Task input »
-- ==== Sys2Proof/Syntax.lean ====
section
/-! DEFINITION. The commands of the part: one constructor of `Instr` per row of the table of operations and events,
with the operands that the row's rule gives it, and the structures those operands are built of. -/

namespace Sys2Proof

/-- A carrier of host transactions (chapter 2): the QSPI target or the host channel. -/
inductive Carrier where
  | qspi
  | channel
deriving DecidableEq, Repr

/-- Who sends a host transaction (R28): the QSPI host, a host of the host channel with its source IPv4 address and
source UDP port, or the master sender. -/
inductive Who where
  | qspi
  | channel (ip : BitVec 32) (port : BitVec 16)
  | master
deriving DecidableEq, Repr

/-- A link frame as it lies on the link (Table 7.1): the header payload, the four segment descriptors, the 117 units
of the cell area, the trailer and the number of gap blocks before it. -/
structure LinkFrame where
  header : BitVec 56
  desc : Vector (BitVec 64) 4
  area : Vector (BitVec 64) 117
  trailer : BitVec 64
  gap : Nat
deriving DecidableEq, Repr

/-- An edge on a capture input: its direction, and how many edges of 160 ps it lies into the present tick (R215). -/
structure InputEdge where
  rise : Bool
  sub : Fin 40
deriving DecidableEq, Repr

/-- What a source port receives: a frame's bytes, and the codewords since the last frame that Clause 91 could not
correct (R219). -/
structure Reception where
  bytes : List Byte
  lost : Nat
deriving DecidableEq, Repr

/-- A TIME cell (Table 7.7). -/
structure TimeCell where
  seq : BitVec 16
  epoch : BitVec 32
  sec : BitVec 48
  hops : Byte
  fromB : Bool
  ns : BitVec 32
  frac : BitVec 16
  corr : BitVec 64
deriving DecidableEq, Repr

/-- An LDRSP cell (Table 7.7). -/
structure LdRsp where
  seq : BitVec 16
  t2sec : BitVec 32
  t2ns : BitVec 32
  t3sec : BitVec 32
  t3ns : BitVec 32
  t2frac : BitVec 16
  t3frac : BitVec 16
deriving DecidableEq, Repr

/-- An ANNOUNCE cell (Table 7.7). -/
structure AnnounceCell where
  fromB : Bool
  epoch : BitVec 32
  devid : BitVec 128
deriving DecidableEq, Repr

/-- A TOKEN cell (Table 7.7); each layer word holds VALID in bit 31, HANDLE in [27:16] and GEN in [15:0]. -/
structure TokenCell where
  n : Byte
  epoch : BitVec 32
  sec : BitVec 48
  frac : BitVec 16
  ns : BitVec 32
  commit : BitVec 32
  layers : List (BitVec 32)
deriving DecidableEq, Repr

/-- A RETRACT cell (Table 7.7). -/
structure RetractCell where
  epoch : BitVec 32
  handle : BitVec 12
  gen : BitVec 16
deriving DecidableEq, Repr

/-- A GACK cell (Table 7.7). -/
structure GackCell where
  position : BitVec 7
  epoch : BitVec 32
  handle : BitVec 12
  gen : BitVec 16
  missing : BitVec 32
deriving DecidableEq, Repr

/-- A REPORT cell (Table 7.7). -/
structure ReportCell where
  position : BitVec 7
  towardB : Bool
  reason : Byte
  epoch : BitVec 32
deriving DecidableEq, Repr

/-- A MSG cell (Table 7.7); the body is a whole number of 4-byte words. -/
structure MsgCell where
  kind : Byte
  position : BitVec 7
  all : Bool
  up : Bool
  body : List Byte
deriving DecidableEq, Repr

/-- A READ, WRITE, FILL or PROBE cell (Table 7.7); a field its type does not carry is 0 or empty. -/
structure RequestCell where
  position : BitVec 7
  tag : BitVec 12
  tgen : BitVec 4
  words : BitVec 24
  addr : BitVec 40
  data : List Byte
  pattern : BitVec 32
deriving DecidableEq, Repr

/-- A response cell (Table 7.7); `req` is the low two bits of its TYPE: 0 READ, 1 WRITE, 2 FILL, 3 PROBE. -/
structure ResponseCell where
  req : BitVec 2
  position : BitVec 7
  tag : BitVec 12
  tgen : BitVec 4
  words : BitVec 16
  status : Byte
  data : List Byte
deriving DecidableEq, Repr

/-- The operands of PLACE (Table 11.1): the tile form with ROT, MIRROR, W/8 − 1, H/8 − 1 and the canvas origin, or the
layer form with DX, DY, DW − 1 and DH − 1. -/
inductive PlaceForm where
  | tile (rot : BitVec 2) (mirror : Bool) (wb : Byte) (hb : BitVec 7) (x y : BitVec 16)
  | layer (dx dy : BitVec 32) (dw dh : BitVec 16)
deriving DecidableEq, Repr

/-- The operands of FILL (Table 11.1): the background, 16-bit linear, or a layer's fill colour. -/
inductive FillForm where
  | background (r g b : BitVec 16)
  | layer (r g b : BitVec 10)
deriving DecidableEq, Repr

/-- A card in the SD socket (R494, R495): its sectors, whether it is a standard capacity card, whether it takes 1.8 V
signalling, and its bytes that are not 0. It lies outside the part and survives every reset. -/
structure SdCard where
  sectors : Nat
  sdsc : Bool
  lowVolt : Bool
  data : List Host.Cell
deriving DecidableEq, Repr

About this exercise » Across the entries above, how many lines include the word "List"? Give only the number.

Answer section » 6